[Excerpts from a dataset]
BEGIN

-- ==== Sys2Proof/Proofs/Retiring.lean ====
section
/-! PROOFS. What a retired word leaves of its clause and its wave (`Moved`, `WaveKept`), and from it the effect of every word
that writes one vector register or one predicate (R15, R86, R88, R99). -/

namespace Sys2Proof.Machine

open Sys2Proof Sys2Proof.Claims

/-! ### The wave of a retired word -/

theorem waveKept_retiredWave {s : State} {c : Cur} {d : Done} {a : Wave} (h : WaveKept a d.wave) : WaveKept a (retiredWave s c d) where
  idx := by simpa using h.idx
  exitedLanes := by simpa using h.exitedLanes
  dead := by simpa using h.dead
  starve := by simpa using h.starve
  step := by simpa using h.step
  lastSeq := by simpa using h.lastSeq
  cycleHi := by simpa using h.cycleHi
  loads := by simpa using h.loads
  sq := by simpa using h.sq
  atoms := by simpa using h.atoms
  acks := by simpa using h.acks
  rays := by simpa using h.rays
  colls := by simpa using h.colls
  run := by simpa using h.run
  args := by simpa using h.args
  service := by simpa using h.service

@[simp] theorem countSkid_pend (b : Block) (w : Wave) : (countSkid b w).pend = w.pend := by
  unfold countSkid; repeat' split
  all_goals rfl
@[simp] theorem Wave.setPart_pend (w : Wave) (k : Nat) (p : Option Part) : (w.setPart k p).pend = w.pend := by
  unfold Wave.setPart; repeat' split
  all_goals rfl
@[simp] theorem nextClause_pend (c : Cur) (w : Wave) : (nextClause c w).pend = w.pend := by
  unfold nextClause; split <;> simp
@[simp] theorem clauseYield_pend (c : Cur) (w : Wave) : (clauseYield c w).pend = w.pend := by
  unfold clauseYield; dsimp only; split <;> rfl

theorem Wave.addPend_pend (w : Wave) (r : Regs) (due : Nat) :
    (w.addPend r due).pend = w.pend ++ if r = noRegs then [] else [{ regs := r, due := due }] := by
  unfold Wave.addPend; split <;> simp

/-- The registers a word writes are pending once it has retired (R13). -/
theorem retiredWave_pend (s : State) (c : Cur) (d : Done) : (retiredWave s c d).pend =
    d.wave.pend ++ if d.writes = noRegs then [] else [{ regs := d.writes, due := s.now + d.lat }] := by
  rw [← Wave.addPend_pend]
  unfold retiredWave; dsimp only; split <;> simp

@[simp] theorem countSkid_part? (b : Block) (w : Wave) (k : Nat) : (countSkid b w).part? k = w.part? k := by
  unfold countSkid; repeat' split
  all_goals rfl
@[simp] theorem clauseYield_part? (c : Cur) (w : Wave) (k : Nat) : (clauseYield c w).part? k = w.part? k := by
  unfold clauseYield; dsimp only; split <;> rfl
@[simp] theorem Wave.addPend_part? (w : Wave) (r : Regs) (due k : Nat) : (w.addPend r due).part? k = w.part? k := by
  unfold Wave.addPend; split <;> rfl

/-- A part that is there, replaced. -/
theorem Wave.part?_setPart_same {w : Wave} {k : Nat} {p : Part} (h : w.part? k = some p) (q : Option Part) :
    (w.setPart k q).part? k = q := by
  by_cases hk : k < 4
  · simp [Wave.setPart, Wave.part?, hk]
  · by_cases h4 : k = 4
    · simp [Wave.setPart, Wave.part?, h4]
    · simp [Wave.part?, hk, h4] at h

/-- After its clause's last word a part stands at the next clause (R8). -/
theorem retiredWave_part?_last {s : State} {c : Cur} {d : Done} {p : Part} (hp : d.wave.part? c.iss.part = some p)
    (hlast : headerN c.iss.header < c.iss.k + d.words) :
    (retiredWave s c d).part? c.iss.part = some { p with pc := c.nextPc, word := 0 } := by
  have hp' : (d.wave.addPend d.writes (s.now + d.lat)).part? c.iss.part = some p := by simpa using hp
  simp only [retiredWave, advance_k]
  rw [if_pos hlast, countSkid_part?, clauseYield_part?, nextClause, hp']
  exact Wave.part?_setPart_same hp' _

theorem retiredWave_part?_next {s : State} {c : Cur} {d : Done} (hnext : c.iss.k + d.words ≤ headerN c.iss.header) (k : Nat) :
    (retiredWave s c d).part? k = d.wave.part? k := by
  simp only [retiredWave, advance_k]
  rw [if_neg (by omega), countSkid_part?, Wave.addPend_part?]

/-! ### The clause of a retired word -/

theorem retire_issues_last {s : State} {c : Cur} {d : Done} (hlast : headerN c.iss.header < c.iss.k + d.words) :
    (retire s c d).issues = s.issues.tail := by
  simp only [retire, advance_k, advance_header]
  rw [if_pos hlast]
  rfl

theorem retire_issues_next {s : State} {c : Cur} {d : Done} (hnext : c.iss.k + d.words ≤ headerN c.iss.header) :
    (retire s c d).issues = s.issues.tail ++ [c.iss.advance d] := by
  simp only [retire, advance_k, advance_header]
  rw [if_neg (by omega)]
  rfl

/-- L0 takes a result in the lanes of a mask, and zero in the others; the other latches shift (R15). -/
theorem latch_shiftLatch (lat : List (List Word)) (mask : Mask) (f : Nat → Word) {m l : Nat} (hm : m < 4) (hl : l < 32) :
    latch (shiftLatch lat (latchLanes mask f)) m l =
      if m = 0 then (if mask.getLsbD l then f l else 0) else latch lat (m - 1) l := by
  cases m with
  | zero => simp [latch, shiftLatch, latchLanes, hl]
  | succ m =>
    have hm3 : m < 3 := by omega
    simp [latch, shiftLatch, hm3]

/-- A retired word leaves its clause and its wave as `Moved` says, when its result lies in the executing lanes. -/
theorem retire_moved {s : State} {c : Cur} {d : Done} {l0 : Option (Bool × (Nat → Word))} (hpend : d.wave.pend = c.wv.pend)
    (hpart : d.wave.part? c.iss.part = some c.pt) (hlatch : d.latch = l0.map fun x => (x.1, latchLanes c.execMask x.2)) :
    Moved s (retire s c d) c (retiredWave s c d) d.writes d.lat d.words l0 where
  pend := by rw [retiredWave_pend, hpend]
  last h := ⟨retire_issues_last h, retiredWave_part?_last hpart h⟩
  next h := by
    refine ⟨(retiredWave_part?_next h _).trans hpart, c.iss.advance d, retire_issues_next h, ?_⟩
    unfold Issue.advance
    rw [hlatch]
    rcases l0 with - | ⟨_ | _, f⟩
    · exact ⟨rfl, fun _ _ _ _ _ => rfl⟩
    · refine ⟨rfl, fun slot m l hm hl => ?_⟩
      cases slot with
      | false => exact latch_shiftLatch c.iss.lat0 c.execMask f hm hl
      | true => rfl
    · refine ⟨rfl, fun slot m l hm hl => ?_⟩
      cases slot with
      | false => rfl
      | true => exact latch_shiftLatch c.iss.lat1 c.execMask f hm hl

/-! ### A word that writes registers -/

/-- `w` differs from `a` in V, S and P registers at most. -/
def RegsWritten (a w : Wave) : Prop := w = { a with v := w.v, s := w.s, p := w.p }

theorem regsWritten_refl (w : Wave) : RegsWritten w w := rfl
theorem regsWritten_setV (w : Wave) (n : Nat) (m : Mask) (f : Nat → Word) : RegsWritten w (w.setV n m f) := rfl
theorem regsWritten_setP (w : Wave) (n : Nat) (x : Mask) : RegsWritten w (w.setP n x) := by
  unfold RegsWritten Wave.setP
  split <;> rfl

/-- How a word retires that leaves its wave as `w` but for the flags `fl`, and a result `g` in the latches of a slot. -/
def resultDone (c : Cur) (f : Form) (w : Wave) (fl : FlagSet) (slot1 : Bool) (g : Nat → Word) : Done :=
  { wave := { w with flags := w.flags ||| fl }, latch := some (slot1, latchLanes c.execMask g), writes := f.writes, lat := f.lat }

/-- What such a word changes (R8, R13, R15). -/
theorem resultDone_retires {s : State} {c : Cur} {w : Wave} (f : Form) (fl : FlagSet) (slot1 : Bool) (g : Nat → Word)
    (hc : s.cur? = some c) (hw : RegsWritten c.wv w) :
    let t := retire s c (resultDone c f w fl slot1 g)
    ∃ u, OnlyWave s t c.blk c.iss.wave u ∧ WaveKept c.wv u ∧ Moved s t c u f.writes f.lat 1 (some (slot1, g)) ∧
      u.v = w.v ∧ u.s = w.s ∧ u.p = w.p ∧ u.t = c.wv.t ∧ u.flags = c.wv.flags ||| fl := by
  obtain ⟨-, -, -, hpart, -⟩ := cur?_spec hc
  obtain ⟨v, sr, p, rfl⟩ : ∃ v sr p, w = { c.wv with v := v, s := sr, p := p } := ⟨_, _, _, hw⟩
  have hkept : WaveKept c.wv (resultDone c f { c.wv with v := v, s := sr, p := p } fl slot1 g).wave :=
    ⟨rfl, rfl, rfl, rfl, rfl, rfl, rfl, rfl, rfl, rfl, rfl, rfl, rfl, rfl, rfl, rfl⟩
  refine ⟨_, retire_only hc hkept.idx, waveKept_retiredWave hkept, retire_moved rfl hpart rfl, ?_⟩
  simp [resultDone]

/-! ### Words that write one vector register -/

/-- The wave after a vector result; with nwb no register is written (R88). -/
def vecWave (c : Cur) (nwb : Bool) (d : Nat) (r : Nat → Word × FlagSet) : Wave :=
  if nwb then c.wv else c.wv.setV d c.execMask fun l => (r l).1

theorem vecResult_eq_retire (s : State) (c : Cur) (f : Form) (slot1 nwb : Bool) (d : Nat) (r : Nat → Word × FlagSet) :
    vecResult s c f slot1 nwb d r = .next (retire s c (resultDone c f (vecWave c nwb d r) (orFlags c.execMask (fun l => (r l).2) 32)
      slot1 fun l => (r l).1)) := rfl

theorem regsWritten_vecWave (c : Cur) (nwb : Bool) (d : Nat) (r : Nat → Word × FlagSet) : RegsWritten c.wv (vecWave c nwb d r) := by
  cases nwb with
  | false => exact regsWritten_setV ..
  | true => exact regsWritten_refl _

theorem vecWave_s (c : Cur) (nwb : Bool) (d : Nat) (r : Nat → Word × FlagSet) : (vecWave c nwb d r).s = c.wv.s := by
  cases nwb <;> rfl
theorem vecWave_p (c : Cur) (nwb : Bool) (d : Nat) (r : Nat → Word × FlagSet) : (vecWave c nwb d r).p = c.wv.p := by
  cases nwb <;> rfl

END

### Exercise:
Restate word for word only the lines above from the line containing "simp [resultDone]" to the line containing "if nwb then", both of them included.

### Answer section:
  simp [resultDone]

/-! ### Words that write one vector register -/

/-- The wave after a vector result; with nwb no register is written (R88). -/
def vecWave (c : Cur) (nwb : Bool) (d : Nat) (r : Nat → Word × FlagSet) : Wave :=
  if nwb then c.wv else c.wv.setV d c.execMask fun l => (r l).1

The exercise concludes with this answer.